theorem witness_PilotLoopChanges :
    (State.reset.berth .o1).lines.pilotClosed = false
      ∧ (State.reset.berth .o1).sc.state = .dormant
      ∧ (((before .tripped).onLines .o1 fun l => { l with pilotClosed := false }).berth
          .o1).lines.pilotClosed = false
      ∧ ((before .tripped).berth .o1).sc.state ≠ .dormant
      ∧ ((before .cableProven).berth .o1).lines.pilotClosed = true
      ∧ ((before .cableProven).berth .o1).sc.state = .cableProven
      ∧ ((inState .energising).berth .o1).sc.state = .energising
      ∧ (inState .energising).keptOpen .o1
      ∧ ((inState .shoreSupply).berth .o1).sc.state.breakerClosed = true
      ∧ ((inState .tripped).berth .o1).sc.state = .tripped
      ∧ ((inState .tripped).berth .o1).sc.session.isSome = true ∧ (inState .tripped).keptOpen .o1
      ∧ ((contacted (inState .tripped)).berth .o1).lines.breakerClosed = true
      ∧ ((contacted (inState .tripped)).berth .o1).pr.laterCauses.contains .pilotOpen = false
      ∧ (bare .windDown).passDue = false ∧ ((bare .windDown).berth .o1).sc.state = .windDown :=
  ⟨rfl, rfl, rfl, by decide, rfl, rfl, rfl, keptOpen_of_module _ rfl (by decide), rfl, rfl, rfl,
    keptOpen_of_module _ rfl (by decide), rfl, by decide, rfl, rfl⟩

theorem witness_PilotLoopChanges_tripped :
    ((before .tripped).berth .o1).lines.pilotClosed = true ∧ (before .tripped).passDue = false
      ∧ ((before .tripped).berth .o1).sc.state = .tripped
      ∧ ((before .tripped).berth .o1).sc.session = none
      ∧ ((before .tripped).berth .o1).lines.breakerClosed = false
      ∧ ((contacted (before .tripped)).berth .o1).lines.breakerClosed = true
      ∧ ((contacted (before .tripped)).berth .o1).pr.laterCauses.contains .pilotOpen = false :=
  ⟨rfl, rfl, rfl, rfl, rfl, rfl, by decide⟩

/-- R108: PILOT_OPEN is a later cause of a tripped outlet whose breaker shows closed. -/
theorem test_pilot_open_in_tripped :
    shows (.pilotLoopOpen .o1) (contacted (before .tripped)) (fun t =>
      (t.berth .o1).sc.state == .tripped && (t.berth .o1).pr.laterCauses == [.pilotOpen]) = true := by
  decide +kernel

theorem test_cable_proven_wakes_the_link :
    shows (.pilotLoopClosed .o1) State.reset (fun t => (t.berth .o1).sc.state == .cableProven
      && (t.berth .o1).sl.wakeLength == 3000000) = true := by decide +kernel

theorem test_pilot_open_trips :
    shows (.pilotLoopOpen .o1) (inState .shoreSupply) (fun t =>
      (t.berth .o1).sc.firstCause == some .pilotOpen && t.fe.flags == 0x10000001) = true := by
  decide +kernel

/-- A state with the energise and sync times of O1 running. -/
def timed (s : State) : State :=
  s.onSc .o1 fun r => { r with energiseFrom := some 0, syncFrom := some 0 }

theorem witness_EnergisingAndSynchronisingEnd :
    ((timed (inState .energising)).berth .o1).sc.state = .energising
      ∧ ((timed (inState .energising)).berth .o1).sc.energiseFrom.isSome = true
      ∧ (timed (inState .energising)).keptOpen .o1
      ∧ ((timed (inState .synchronising)).berth .o1).sc.syncFrom.isSome = true
      ∧ ((timed (bare .energising)).berth .o1).lines.breakerClosed = false
      ∧ (timed (bare .energising)).assigned .o1 = 0
      ∧ ((timed (bare .energising)).berth .o1).sc.session = some session
      ∧ ((timed (bare .energising)).berth .o1).mt.isSome = true
      ∧ ((timed (inState .closing)).berth .o1).sc.state = .closing
      ∧ ((timed (inState .closing)).berth .o1).sc.syncFrom.isSome = true :=
  ⟨rfl, rfl, keptOpen_of_module _ rfl (by decide), rfl, rfl, by decide, rfl, rfl, rfl, rfl⟩

/-- O1 in ENERGISING with its shore side live, the ship's bus not yet. -/
def energised : State :=
  (inState .energising).onMu .o1 fun m => { m with shore := { m.shore with live := true } }
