theorem execBreakerFeedbackOpen_commits {s t : State} {o : Outlet}
    (h : execBreakerFeedbackOpen o s = .next t) : Commits s t := by
  refine next_inj h (.thenIf _ fun hclosed => Commits.settle (Keeps.commits ?_))
  show Keeps s.Sound s ((s.parted o).takeOpen o)
  unfold State.takeOpen
  dsimp only
  split
  · rename_i hc
    simp only [Bool.and_eq_true] at hc
    refine Keeps.trans ?_ (State.complete_keeps _ _ _)
    rw [State.parted_eq]
    refine .onBerth (Berth.parted_keeps _ fun hw => ?_)
    rw [State.berth_parted_self] at hc
    have : (s.berth o).sc.state.breakerClosed = true := hc.1
    rw [hw] at this; cases this
  · rw [State.parted_releaseDrives]
    exact (Keeps.onBerth (Berth.parted_releaseDrives_keeps _ hclosed)).trans State.afterOpen_keeps

theorem execOpenDriveFailTime_commits {s t : State} {o : Outlet}
    (h : execOpenDriveFailTime o s = .next t) : Commits s t := by
  refine next_inj h (.thenIf _ fun _ => Keeps.commits ?_)
  have timed : Keeps s.Sound s (s.onSy o fun y => { y with driveFrom := none }) :=
    .onSy fun _ hb => ⟨hb.sy.scheduled, hb.sy.inFlight, hb.sy.output⟩
  dsimp only
  split
  · exact timed.trans (.raise _ _ _ _ _)
  · exact timed

theorem execDeadTimeComplete_commits {s t : State} {o : Outlet}
    (h : execDeadTimeComplete o s = .next t) : Commits s t :=
  next_inj h (.thenIf _ fun _ => Commits.settle (Keeps.commits
    ((Keeps.onSy fun _ hb => ⟨hb.sy.scheduled, hb.sy.inFlight, hb.sy.output⟩).trans
      (State.tryDeadBus_keeps _ _))))

/-- A change of the lines that leaves the breaker feedback. -/
theorem Keeps.onLines {P : Prop} {s : State} {o : Outlet} {f : Lines → Lines}
    (breaker : (f (s.berth o).lines).breakerClosed = (s.berth o).lines.breakerClosed) :
    Keeps P s (s.onLines o f) :=
  .onBerth ⟨fun _ hb => hb.congr rfl rfl rfl rfl breaker rfl rfl rfl rfl rfl rfl, rfl, le_rfl,
    fun hc => breaker ▸ hc, id, by simp, fun m => .refl m⟩

theorem execPilotLoopClosed_commits {s t : State} {o : Outlet}
    (h : execPilotLoopClosed o s = .next t) : Commits s t := by
  refine next_inj h ?_
  have closed : Keeps s.Sound s (s.onLines o fun l => { l with pilotClosed := true }) := .onLines rfl
  dsimp only
  split
  · exact .refl _
  · split
    · rename_i hst
      refine (closed.trans (State.moveTo_keeps 0 fun _ hb => ?_)).commits.settle
      have hd : ((s.onLines o fun l => { l with pilotClosed := true }).berth o).sc.state
          = .dormant := by unfold State.onLines; rw [State.berth_onBerth_self]; exact hst
      exact hb.mayMove nofun (fun _ => hb.inv.noSession (by rw [hd]; rfl)) nofun
        (fun hc => by rw [hd] at hc; cases hc) (fun hc => by rw [hd] at hc; cases hc)
        (by simp [OutletState.mode])
    · exact closed.commits

theorem execPilotLoopOpen_commits {s t : State} {o : Outlet} (h : execPilotLoopOpen o s = .next t) :
    Commits s t :=
  next_inj h (.thenIf _ fun _ => Commits.settle (Keeps.commits
    ((Keeps.onLines rfl).trans (State.pilotOpened_keeps _ _))))

end Sys2Proof.Machine
end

- **Problem details**: Return the entries above word for word.

- **Answer box**:
theorem witness_PilotLoopChanges :
    (State.reset.berth .o1).lines.pilotClosed = false
      ∧ (State.reset.berth .o1).sc.state = .dormant
      ∧ (((before .tripped).onLines .o1 fun l => { l with pilotClosed := false }).berth
          .o1).lines.pilotClosed = false
      ∧ ((before .tripped).berth .o1).sc.state ≠ .dormant
      ∧ ((before .cableProven).berth .o1).lines.pilotClosed = true
      ∧ ((before .cableProven).berth .o1).sc.state = .cableProven
      ∧ ((inState .energising).berth .o1).sc.state = .energising
      ∧ (inState .energising).keptOpen .o1
      ∧ ((inState .shoreSupply).berth .o1).sc.state.breakerClosed = true
      ∧ ((inState .tripped).berth .o1).sc.state = .tripped
      ∧ ((inState .tripped).berth .o1).sc.session.isSome = true ∧ (inState .tripped).keptOpen .o1
      ∧ ((contacted (inState .tripped)).berth .o1).lines.breakerClosed = true
      ∧ ((contacted (inState .tripped)).berth .o1).pr.laterCauses.contains .pilotOpen = false
      ∧ (bare .windDown).passDue = false ∧ ((bare .windDown).berth .o1).sc.state = .windDown :=
  ⟨rfl, rfl, rfl, by decide, rfl, rfl, rfl, keptOpen_of_module _ rfl (by decide), rfl, rfl, rfl,
    keptOpen_of_module _ rfl (by decide), rfl, by decide, rfl, rfl⟩

theorem witness_PilotLoopChanges_tripped :
    ((before .tripped).berth .o1).lines.pilotClosed = true ∧ (before .tripped).passDue = false
      ∧ ((before .tripped).berth .o1).sc.state = .tripped
      ∧ ((before .tripped).berth .o1).sc.session = none
      ∧ ((before .tripped).berth .o1).lines.breakerClosed = false
      ∧ ((contacted (before .tripped)).berth .o1).lines.breakerClosed = true
      ∧ ((contacted (before .tripped)).berth .o1).pr.laterCauses.contains .pilotOpen = false :=
  ⟨rfl, rfl, rfl, rfl, rfl, rfl, by decide⟩

/-- R108: PILOT_OPEN is a later cause of a tripped outlet whose breaker shows closed. -/
theorem test_pilot_open_in_tripped :
    shows (.pilotLoopOpen .o1) (contacted (before .tripped)) (fun t =>
      (t.berth .o1).sc.state == .tripped && (t.berth .o1).pr.laterCauses == [.pilotOpen]) = true := by
  decide +kernel

theorem test_cable_proven_wakes_the_link :
    shows (.pilotLoopClosed .o1) State.reset (fun t => (t.berth .o1).sc.state == .cableProven
      && (t.berth .o1).sl.wakeLength == 3000000) = true := by decide +kernel

theorem test_pilot_open_trips :
    shows (.pilotLoopOpen .o1) (inState .shoreSupply) (fun t =>
      (t.berth .o1).sc.firstCause == some .pilotOpen && t.fe.flags == 0x10000001) = true := by
  decide +kernel

/-- A state with the energise and sync times of O1 running. -/
def timed (s : State) : State :=
  s.onSc .o1 fun r => { r with energiseFrom := some 0, syncFrom := some 0 }

theorem witness_EnergisingAndSynchronisingEnd :
    ((timed (inState .energising)).berth .o1).sc.state = .energising
      ∧ ((timed (inState .energising)).berth .o1).sc.energiseFrom.isSome = true
      ∧ (timed (inState .energising)).keptOpen .o1
      ∧ ((timed (inState .synchronising)).berth .o1).sc.syncFrom.isSome = true
      ∧ ((timed (bare .energising)).berth .o1).lines.breakerClosed = false
      ∧ (timed (bare .energising)).assigned .o1 = 0
      ∧ ((timed (bare .energising)).berth .o1).sc.session = some session
      ∧ ((timed (bare .energising)).berth .o1).mt.isSome = true
      ∧ ((timed (inState .closing)).berth .o1).sc.state = .closing
      ∧ ((timed (inState .closing)).berth .o1).sc.syncFrom.isSome = true :=
  ⟨rfl, rfl, keptOpen_of_module _ rfl (by decide), rfl, rfl, by decide, rfl, rfl, rfl, rfl⟩

/-- O1 in ENERGISING with its shore side live, the ship's bus not yet. -/
def energised : State :=
  (inState .energising).onMu .o1 fun m => { m with shore := { m.shore with live := true } }
theorem execBreakerFeedbackOpen_commits {s t : State} {o : Outlet}
    (h : execBreakerFeedbackOpen o s = .next t) : Commits s t := by
  refine next_inj h (.thenIf _ fun hclosed => Commits.settle (Keeps.commits ?_))
  show Keeps s.Sound s ((s.parted o).takeOpen o)
  unfold State.takeOpen
  dsimp only
  split
  · rename_i hc
    simp only [Bool.and_eq_true] at hc
    refine Keeps.trans ?_ (State.complete_keeps _ _ _)
    rw [State.parted_eq]
    refine .onBerth (Berth.parted_keeps _ fun hw => ?_)
    rw [State.berth_parted_self] at hc
    have : (s.berth o).sc.state.breakerClosed = true := hc.1
    rw [hw] at this; cases this
  · rw [State.parted_releaseDrives]
    exact (Keeps.onBerth (Berth.parted_releaseDrives_keeps _ hclosed)).trans State.afterOpen_keeps

theorem execOpenDriveFailTime_commits {s t : State} {o : Outlet}
    (h : execOpenDriveFailTime o s = .next t) : Commits s t := by
  refine next_inj h (.thenIf _ fun _ => Keeps.commits ?_)
  have timed : Keeps s.Sound s (s.onSy o fun y => { y with driveFrom := none }) :=
    .onSy fun _ hb => ⟨hb.sy.scheduled, hb.sy.inFlight, hb.sy.output⟩
  dsimp only
  split
  · exact timed.trans (.raise _ _ _ _ _)
  · exact timed

theorem execDeadTimeComplete_commits {s t : State} {o : Outlet}
    (h : execDeadTimeComplete o s = .next t) : Commits s t :=
  next_inj h (.thenIf _ fun _ => Commits.settle (Keeps.commits
    ((Keeps.onSy fun _ hb => ⟨hb.sy.scheduled, hb.sy.inFlight, hb.sy.output⟩).trans
      (State.tryDeadBus_keeps _ _))))

/-- A change of the lines that leaves the breaker feedback. -/
theorem Keeps.onLines {P : Prop} {s : State} {o : Outlet} {f : Lines → Lines}
    (breaker : (f (s.berth o).lines).breakerClosed = (s.berth o).lines.breakerClosed) :
    Keeps P s (s.onLines o f) :=
  .onBerth ⟨fun _ hb => hb.congr rfl rfl rfl rfl breaker rfl rfl rfl rfl rfl rfl, rfl, le_rfl,
    fun hc => breaker ▸ hc, id, by simp, fun m => .refl m⟩

theorem execPilotLoopClosed_commits {s t : State} {o : Outlet}
    (h : execPilotLoopClosed o s = .next t) : Commits s t := by
  refine next_inj h ?_
  have closed : Keeps s.Sound s (s.onLines o fun l => { l with pilotClosed := true }) := .onLines rfl
  dsimp only
  split
  · exact .refl _
  · split
    · rename_i hst
      refine (closed.trans (State.moveTo_keeps 0 fun _ hb => ?_)).commits.settle
      have hd : ((s.onLines o fun l => { l with pilotClosed := true }).berth o).sc.state
          = .dormant := by unfold State.onLines; rw [State.berth_onBerth_self]; exact hst
      exact hb.mayMove nofun (fun _ => hb.inv.noSession (by rw [hd]; rfl)) nofun
        (fun hc => by rw [hd] at hc; cases hc) (fun hc => by rw [hd] at hc; cases hc)
        (by simp [OutletState.mode])
    · exact closed.commits

theorem execPilotLoopOpen_commits {s t : State} {o : Outlet} (h : execPilotLoopOpen o s = .next t) :
    Commits s t :=
  next_inj h (.thenIf _ fun _ => Commits.settle (Keeps.commits
    ((Keeps.onLines rfl).trans (State.pilotOpened_keeps _ _))))

end Sys2Proof.Machine
end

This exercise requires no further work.